REQUIRED ACTION: Using the listing below, set down exactly the lines starting at the line that contains "field (fun t => (t.args[7], hostReadValue" and ending at the line that contains "field (fun t => t.args[0])", both included, and no others.

════════════════════

theorem test_crcUpdate : field (fun t => hostReadValue t 0x050) (exec .crcUpdate (loaded (ascii "123456789") State.reset)) =
    some 0xCBF43926 := by decide +kernel
theorem test_crcUpdate_badRange :
    field (fun t => (t.errcode, hostReadValue t 0x050)) (exec .crcUpdate (withArgs (args2 1 4096) State.reset)) =
      some (.badRange, 0) := by decide +kernel

theorem test_cipherKey : field ctxStatusWord (exec (.cipherKey 0x01 .dec .slot0) (withArgs (args2 4064 0) bound)) =
    some 0x00000070 := by decide +kernel
theorem test_cipherKey_badRange :
    field (fun t => (t.errcode, ctxStatusWord t)) (exec (.cipherKey 0x01 .enc .slot0) (withArgs (args2 4065 0) State.reset)) =
      some (.badRange, 0) := by decide +kernel

/-- Over another cipher table (R201): id 0x02 is legal and its key is the 16 bytes up to the end of Buf (R203). -/
theorem test_cipherKey_other_table :
    field State.errcode (exec (.cipherKey 0x02 .enc .slot0) (withArgs (args2 4080 0) State.reset)) = some .badAlg ∧
    field State.errcode (exec (.cipherKey 0x02 .enc .slot0) (withArgs (args2 4080 0) twoCiphers)) = some .ok ∧
    field State.errcode (exec (.cipherKey 0x02 .enc .slot0) (withArgs (args2 4081 0) twoCiphers)) = some .badRange := by
  decide +kernel

theorem test_cipherBlock_notKeyed :
    field State.errcode (exec (.cipherBlock .slot0) (withArgs (args2 0x40 0x60) State.reset)) = some .notKeyed := by
  decide +kernel
theorem test_cipherBlock_badRange :
    field State.errcode (exec (.cipherBlock .slot0) (withArgs (args2 4081 0) bound)) = some .badRange := by decide +kernel

theorem test_xtsInit_mismatch : field State.errcode (exec .xtsInit State.reset) = some .xtsMismatch := by decide +kernel
theorem test_xtsInit : field ctxStatusWord (exec .xtsInit { bound with xtsBound := false }) = some 0x00000150 := by
  decide +kernel

/-- The two mismatches that only another cipher table can show (R223): different algorithms, and 8-byte blocks. -/
theorem test_xtsInit_other_table :
    let k := { zeroSlot .enc with alg := 0x02 }
    field State.errcode (exec .xtsInit { twoCiphers with slot0 := zeroSlot .enc, slot1 := k }) = some .xtsMismatch ∧
    field State.errcode (exec .xtsInit { twoCiphers with slot0 := k, slot1 := k }) = some .xtsMismatch ∧
    field State.errcode (exec .xtsInit { twoCiphers with slot0 := zeroSlot .enc, slot1 := zeroSlot .dec }) = some .ok := by
  decide +kernel

theorem test_xtsProcess_empty :
    field (fun t => (t.errcode, t.result0, t.result1, t.result2))
      (exec .xtsProcess (withArgs (xtsArgs 0x400 0 0x12345678 0x9abcdef0 7) bound)) =
      some (.ok, 0x12345678, 0x9abcdef0, 7) := by decide +kernel
/-- The errors of 2.7, in their order: the first check that fails names the code. -/
theorem test_xtsProcess_errors :
    field State.errcode (exec .xtsProcess (withArgs (xtsArgs 0 7 0 0 40) State.reset)) = some .xtsNotReady ∧
    field State.errcode (exec .xtsProcess (withArgs (xtsArgs 5000 7 0 0 40) bound)) = some .badArg ∧
    field State.errcode (exec .xtsProcess (withArgs (xtsArgs 5000 7 0 0 1) bound)) = some .badLength ∧
    field State.errcode (exec .xtsProcess (withArgs (xtsArgs 4090 16 0 0 0) bound)) = some .badRange := by decide +kernel

theorem test_erase : field ctxStatusWord (exec (.erase 0x4) { bound with mctx := jefe.mctx }) = some 0x00000002 ∧
    field ctxStatusWord (exec (.erase 0x2) { State.reset with mctx := jefe.mctx }) = some 0x00000000 := by decide +kernel

theorem test_eraseBuf :
    field (fun t => t.buf.read 3998 4)
      (exec .eraseBuf (withArgs (args2 4000 96) { State.reset with buf := Memory.write [] 3998 (bytes [1, 2, 3, 4]) })) =
      some (bytes [1, 2, 0, 0]) := by decide +kernel
theorem test_eraseBuf_badRange : field statusWord (step (flight 0x00000031 (args2 4000 97) State.reset)) = some 0x00000906 := by
  decide +kernel

/-! ### The host's side (95_test_vectors.md 2.9) -/

theorem test_reset_reads :
    hostReadValue State.reset 0x014 = 0 ∧ hostReadValue State.reset 0x05C = 0 ∧ hostReadValue State.reset 0x0FFC = 0 ∧
    hostReadValue State.reset 0x2000 = 0 ∧ hostReadValue State.reset 0x0058 = 0x00001000 := by decide +kernel

/-- The two ends of R7's legal sizes: BUF_SIZE, the last word of the window and the reserved word after it (R35, R62, R36). -/
theorem test_bufSize_window :
    (let s := { sized .b1024 with buf := [(1023, 0xAA)] }
     hostReadValue s 0x058 = 0x00000400 ∧ hostReadValue s 0x13FF = 0xAA000000 ∧ hostReadValue s 0x1400 = 0) ∧
    (let s := { sized .b32768 with buf := [(32767, 0xAA)] }
     hostReadValue s 0x058 = 0x00008000 ∧ hostReadValue s 0x8FFC = 0xAA000000 ∧ hostReadValue s 0x9000 = 0) := by
  decide +kernel

/-- The same command is out of range in one buffer and in range in a larger one (R7, R99). -/
theorem test_bufSize_range :
    field State.errcode (exec .eraseBuf (withArgs (args2 1024 1) (sized .b1024))) = some .badRange ∧
    field State.errcode (exec .eraseBuf (withArgs (args2 1024 1) (sized .b2048))) = some .ok := by decide +kernel

/-- While BUSY a register read returns what the register holds and sets no flag (R65, R71). -/
theorem test_busy_register_read :
    let s := { flight 0x00000018 (args2 0 0) bound with result0 := 7, crc := 0, overrun := true }
    (hostReadValue s 0x040 = 7 ∧ hostReadValue s 0x050 = 0xFFFFFFFF ∧ hostReadValue s 0x054 = 0x00000150) ∧
    field (fun t => (t.overrun, t.lockerr, t.rdata)) (after 1 [.hostRead 0x040] s) = some (true, false, 7) := by
  decide +kernel

/-- The engine's turn while IDLE does not run the latched command again (R28, R274). -/
theorem test_idle_turn :
    field (fun t => (t.crc, t.done)) (after 1 [.engine] { State.reset with latchWord := 0x00000018, crc := 1 }) =
      some (1, false) := by decide +kernel

/-- The two low bits of an offset are ignored (R63): ARG7 written at 0x03F, CTRL at 0x00B, a window word at 0x1001. -/
theorem test_offset_low_bits :
    field (fun t => (t.args[7], hostReadValue t 0x03D)) (after 1 [.hostWrite 0x03F 5 0xF] State.reset) = some (5, 5) ∧
    field State.irqEn (after 1 [.hostWrite 0x00B 1 0xF] State.reset) = some true ∧
    field (fun t => t.buf.read 0 4) (after 1 [.hostWrite 0x1001 0x64636261 0xF] State.reset) = some (ascii "abcd") := by
  decide +kernel

theorem test_window_write :
    field (fun t => (t.buf.read 0 4, hostReadValue t 0x1000)) (after 1 [.hostWrite 0x1000 0x64636261 0xF] State.reset) =
      some (ascii "abcd", 0x64636261) := by decide +kernel

theorem test_arg_strobe :
    field (fun t => t.args[0]) (after 1 [.hostWrite 0x020 0xAA000000 0x8]
      { State.reset with args := State.reset.args.set 0 0x11223344 }) = some 0xAA223344 := by decide +kernel

theorem test_ctrl_partial_strobe : field State.irqEn (after 1 [.hostWrite 0x008 0x00000001 0x3] State.reset) = some false := by
  decide +kernel

/-- NOP written; while BUSY it is written again; then a window read; then it completes. -/
theorem test_busy_status :
    field statusWord (after 1 [.hostWrite 0x010 0 0xF] State.reset) = some 0x00000001 ∧
    field statusWord (after 2 [.hostWrite 0x010 0 0xF, .hostWrite 0x010 0 0xF] State.reset) = some 0x00000009 ∧
    field statusWord (after 2 [.hostWrite 0x010 0 0xF, .hostRead 0x1000] State.reset) = some 0x00000011 ∧
    field statusWord (after 2 [.hostWrite 0x010 0 0xF] State.reset) = some 0x00000002 := by decide +kernel

theorem test_busy_arg_write :
    field (fun t => (t.args[1], t.latchArg[1])) (after 2 [.hostWrite 0x010 0 0xF, .hostWrite 0x024 5 0xF] State.reset) =
      some (5, 0) := by decide +kernel

theorem test_illegal_status : field statusWord (after 2 [.hostWrite 0x010 0x00000100 0xF] State.reset) = some 0x00000106 := by
  decide +kernel

theorem test_status_clear :
    field statusWord (after 1 [.hostWrite 0x00C 0x00000004 0xF]
      { State.reset with done := true, err := true, errcode := .badRange }) = some 0x00000902 := by decide +kernel

theorem test_irq :
    field State.irq (after 3 [.hostWrite 0x008 1 0xF, .hostWrite 0x010 0 0xF] State.reset) = some true ∧
    field State.irq (after 4 [.hostWrite 0x008 1 0xF, .hostWrite 0x010 0 0xF, .engine, .hostWrite 0x00C 2 0xF] State.reset) =
      some false := by decide +kernel

/-- A soft reset while PBKDF2 runs: STATUS during it and after it, and no byte of the output. -/
theorem test_soft_reset :
    field (fun t => (hostReadValue t 0x00C, hostReadValue t 0x000)) (after 1 [.hostWrite 0x008 2 0xF]
      (flight 0x00010010 (passwordArgs 5 4 32) passwordState)) = some (0x00000021, 0) ∧
    field (fun t => (hostReadValue t 0x00C, hostReadValue t 0x000, t.buf)) (after 2 [.hostWrite 0x008 2 0xF]
      (flight 0x00010010 (passwordArgs 5 4 32) passwordState)) = some (0, 0x50424B32, []) := by decide +kernel

/-- LOAD (R104): the touched words, little-endian, exactly the loaded bytes strobed. -/
theorem test_load :
    load 0x010 (bytes [0x12, 0x34, 0x56, 0x78]) = [.hostWrite 0x1010 0x78563412 0xF] ∧
    load 0x003 (bytes [0xAA, 0xBB]) = [.hostWrite 0x1000 0xAA000000 0x8, .hostWrite 0x1004 0x000000BB 0x1] ∧
    load 0x003 [] = [] := by decide +kernel

/-- The bus writes of `CRC_UPDATE 0x010, 9` (R103). -/
theorem test_issue : issue .crcUpdate [0x10, 9] =
    [.hostWrite 0x020 0x10 0xF, .hostWrite 0x024 9 0xF, .hostWrite 0x010 0x00000019 0xF] := by decide +kernel

/-! ### Witnesses: for each obligation with hypotheses, a state and operands that meet them; one for each clause -/

/-- Two states that a host cannot tell apart, with different hash states. -/
def secretA : State := { hashing with slot0 := zeroSlot .enc }
def secretB : State :=
  { hashing with hctx := { HashCtx.fresh with chain := Chain.zero }, slot0 := { zeroSlot .enc with key := Vector.replicate 32 1 } }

════════════════════

FINISHED EXERCISE:
    field (fun t => (t.args[7], hostReadValue t 0x03D)) (after 1 [.hostWrite 0x03F 5 0xF] State.reset) = some (5, 5) ∧
    field State.irqEn (after 1 [.hostWrite 0x00B 1 0xF] State.reset) = some true ∧
    field (fun t => t.buf.read 0 4) (after 1 [.hostWrite 0x1001 0x64636261 0xF] State.reset) = some (ascii "abcd") := by
  decide +kernel

theorem test_window_write :
    field (fun t => (t.buf.read 0 4, hostReadValue t 0x1000)) (after 1 [.hostWrite 0x1000 0x64636261 0xF] State.reset) =
      some (ascii "abcd", 0x64636261) := by decide +kernel

theorem test_arg_strobe :
    field (fun t => t.args[0]) (after 1 [.hostWrite 0x020 0xAA000000 0x8]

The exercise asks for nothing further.